→ **Collected data**
-- ==== Sys2Proof/Machine/Ops.lean ====
section
/-! DEFINITION. The named operations over memory and over the registers of State: every read and write of them goes
through here. -/

namespace Sys2Proof

/-! ## Bits and words -/

/-- The 64-bit value whose low half is the lower-addressed word (R2, R175). -/
def Wide.ofWords (low high : Word) : Wide := high ++ low

/-- Bits 31-0 of a 64-bit value. -/
def Wide.low (v : Wide) : Word := v.extractLsb' 0 32

/-- Bits 63-32 of a 64-bit value. -/
def Wide.high (v : Wide) : Word := v.extractLsb' 32 32

/-- The field of `w` that starts at bit `start` and is `width` bits wide, as a number. -/
def Word.field (w : Word) (start width : Nat) : Nat := (w.extractLsb' start width).toNat

/-- Byte `i` of a word: byte 0 holds bits 7-0 (R175). -/
def Word.byte (w : Word) (i : Nat) : Byte := w.extractLsb' (8 * i) 8

/-- The number of bytes an access names. -/
def Size.bytes (size : Size) : Nat :=
  match size with
  | .word => 4
  | .half _ => 2
  | .byte _ => 1

/-- The place in its word of the first byte an access names. -/
def Size.offset (size : Size) : Nat :=
  match size with
  | .word => 0
  | .half upper => if upper then 2 else 0
  | .byte index => index.val

/-- The addressed part of a word, in the low bits (R20, R175; log 1). -/
def Size.extract (size : Size) (w : Word) : Word :=
  match size with
  | .word => w
  | .half upper => (w.extractLsb' (if upper then 16 else 0) 16).setWidth 32
  | .byte index => (w.extractLsb' (8 * index.val) 8).setWidth 32

/-- The byte address of an access (R23). -/
def Access.address (a : Access) : BitVec 22 := BitVec.ofNat 22 (4 * a.word.toNat + a.size.offset)

namespace Machine

/-! ## Frame memory -/

/-- What a byte that nothing has written reads as (log 8). -/
def Memory.unwritten : Byte := 0

/-- The number of bytes of the address space (spec/00, Addresses). -/
def Memory.bytes : Nat := 4194304

/-- The canonical form: addresses inside the address space and strictly rising, no entry equal to an unlisted byte. -/
abbrev Memory.wf (m : Memory) : Prop :=
  List.Pairwise (fun x y : Host.Cell => x.1 < y.1) m ∧ ∀ c ∈ m, c.1 < Memory.bytes ∧ c.2 ≠ Memory.unwritten

/-- The byte at an address. -/
def Memory.read : Memory → Nat → Byte
  | [], _ => Memory.unwritten
  | c :: m, a => if c.1 = a then c.2 else Memory.read m a

/-- A memory with a new lowest entry, unless the byte is the unlisted value. -/
def Memory.cons (a : Nat) (v : Byte) (m : Memory) : Memory := if v = Memory.unwritten then m else (a, v) :: m

/-- The memory with the byte at an address replaced. -/
def Memory.write : Memory → Nat → Byte → Memory
  | [], a, v => Memory.cons a v []
  | c :: m, a, v =>
    if a < c.1 then Memory.cons a v (c :: m)
    else if a = c.1 then Memory.cons a v m
    else c :: Memory.write m a v

/-- The byte address of byte `i` of a word. -/
def byteAddress (word : BitVec 20) (i : Nat) : Nat := 4 * word.toNat + i

/-- A word of memory, little-endian (R175). -/
def Memory.readWord (m : Memory) (word : BitVec 20) : Word :=
  m.read (byteAddress word 3) ++ m.read (byteAddress word 2) ++ m.read (byteAddress word 1) ++ m.read (byteAddress word 0)

/-- `n` bytes written from byte `at_` of a word, byte `i` of them given by `f i`. -/
def Memory.writeBytes (m : Memory) (word : BitVec 20) (at_ n : Nat) (f : Nat → Byte) : Memory :=
  (List.range n).foldl (fun m i => m.write (byteAddress word (at_ + i)) (f i)) m

/-- The write of an access: only the bytes it names change (R17). -/
def Memory.store (m : Memory) (word : BitVec 20) (size : Size) (data : Word) : Memory :=
  m.writeBytes word size.offset size.bytes fun i => data.byte i

/-- The canonical memory of any list of cells: what frame memory holds after a loss of power (log 9). -/
def Memory.ofCells (cells : List Host.Cell) : Memory :=
  cells.foldl (fun m c => m.write (c.1 % Memory.bytes) c.2) []

/-- The bytes an access names hold unspecified values (R17, log 10). -/
def State.spoilMemory (word : BitVec 20) (size : Size) (s : State) : State :=
  { s with
    mem := s.mem.writeBytes word size.offset size.bytes fun i => Config.freeByte (s.fresh + i)
    fresh := s.fresh + size.bytes }

/-! ## Ports and responses -/

/-- The state of a port. -/
def State.port (s : State) (p : Port) : PortState :=
  match p with
  | .c => s.ports.c
  | .r => s.ports.r

/-- A port's state replaced. -/
def State.setPort (p : Port) (x : PortState) (s : State) : State :=
  match p with
  | .c => { s with ports := { s.ports with c := x } }
  | .r => { s with ports := { s.ports with r := x } }

/-- The port's access is outstanding in a phase (R16). -/
def State.hold (p : Port) (o : Outstanding) (s : State) : State :=
  s.setPort p { s.port p with access := some o }

/-- The port's access ends with a response (R16). -/
def State.respond (p : Port) (r : Response) (s : State) : State :=
  s.setPort p ⟨none, some r⟩

/-- A read ends with the addressed part of a word (R20). -/
def State.supply (p : Port) (size : Size) (w : Word) (s : State) : State :=
  s.respond p (.done (some (size.extract w)))

/-! ## Clocks, causes, refusals -/

/-- The seven attention causes, in cause order (R162, Formats). -/
inductive Cause where
  | reports
  | command
  | load
  | refusal
  | keytime
  | power
  | purge
deriving DecidableEq, Repr

/-- The bit of a cause in a set of causes (Formats, Cause order). -/
def Cause.bit (c : Cause) : BitVec 7 :=
  match c with
  | .reports => 1
  | .command => 2
  | .load => 4
  | .refusal => 8
  | .keytime => 16
  | .power => 32
  | .purge => 64

/-- A cause becomes pending (R162). -/
def State.raise (c : Cause) (s : State) : State :=
  { s with control := { s.control with raised := s.control.raised ||| c.bit } }

/-- The refusal record, the refusal count and the REFUSAL cause of one refusal (R23). -/
def State.recordRefusal (p : Port) (kind : RefusalKind) (address : BitVec 22) (s : State) : State :=
  { s with path := ⟨s.path.count + 1, some p, some kind, address⟩ }.raise .refusal

/-- A refused access is answered error (R21, R23). -/
def State.refuse (p : Port) (kind : RefusalKind) (address : BitVec 22) (s : State) : State :=
  (s.recordRefusal p kind address).respond p .error

/-! ## Slots and contexts -/

/-- An inbound slot record. -/
def State.inSlot (s : State) (r : SlotRef) : InSlot := (s.slots.lanes.get r.lane).inbound.get r.index

/-- An outbound slot record. -/
def State.outSlot (s : State) (r : SlotRef) : OutSlot := (s.slots.lanes.get r.lane).outbound.get r.index

/-- A lane's slot records replaced. -/
def State.setLane (n : Fin 8) (x : LaneSlots) (s : State) : State :=
  { s with slots := { s.slots with lanes := s.slots.lanes.set n x } }

/-- An inbound slot record replaced. -/
def State.setInSlot (r : SlotRef) (x : InSlot) (s : State) : State :=
  s.setLane r.lane { s.slots.lanes.get r.lane with inbound := (s.slots.lanes.get r.lane).inbound.set r.index x }

/-- An outbound slot record replaced. -/
def State.setOutSlot (r : SlotRef) (x : OutSlot) (s : State) : State :=
  s.setLane r.lane { s.slots.lanes.get r.lane with outbound := (s.slots.lanes.get r.lane).outbound.set r.index x }

/-- Every slot record of every lane through these. -/
def State.mapSlots (f : InSlot → InSlot) (g : OutSlot → OutSlot) (s : State) : State :=
  { s with slots := { s.slots with
      lanes := s.slots.lanes.map fun l => { l with inbound := l.inbound.map f, outbound := l.outbound.map g } } }

/-- What occupies the memory port replaced (R24). -/
def State.setArbiter (x : Option InFlight) (s : State) : State := { s with arbiter := x }

/-- The memory agent replaced (R25). -/
def State.setAgent (x : Agent) (s : State) : State := { s with agent := x }

/-- The wake phase replaced (R169). -/
def State.setWake (w : Wake) (s : State) : State := { s with controller := { s.controller with wake := w } }

/-- The held code-word read replaced (R51). -/
def State.setHeld (x : Option HeldRead) (s : State) : State := { s with slots := { s.slots with held := x } }

/-- The load unit replaced (R109). -/
def State.setLoad (x : Load) (s : State) : State := { s with load := x }

/-- A context: absent when it is FREE. -/
def State.context (s : State) (c : Fin 24) : Option Context := s.contexts.table.get c

/-- A context replaced. -/
def State.setContext (c : Fin 24) (x : Option Context) (s : State) : State :=
  { s with contexts := { s.contexts with table := s.contexts.table.set c x } }

/-- An open context changed; a FREE one is left FREE. -/
def State.modifyContext (c : Fin 24) (f : Context → Context) (s : State) : State :=
  s.setContext c ((s.context c).map f)

/-- The context outside FREE that holds an identity (R62, R67, R73). -/
def State.findContext (s : State) (identity : Wide) : Option (Fin 24) :=
  s.contexts.table.first fun c =>
    match c with
    | some x => x.identity == identity
    | none => false

/-- A key entry replaced. -/
def State.setEntry (k : Fin 48) (e : KeyEntry) (s : State) : State :=
  { s with keys := { s.keys with entries := s.keys.entries.set k e } }

end Machine

end Sys2Proof
end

→ **What you will do**
When copying the data above, please keep exactly the lines from its first line through the line with "(R2, R175). -/", both ends included, and drop the rest.

→ **Response to the exercise**
-- ==== Sys2Proof/Machine/Ops.lean ====
section
/-! DEFINITION. The named operations over memory and over the registers of State: every read and write of them goes
through here. -/

namespace Sys2Proof

/-! ## Bits and words -/

/-- The 64-bit value whose low half is the lower-addressed word (R2, R175). -/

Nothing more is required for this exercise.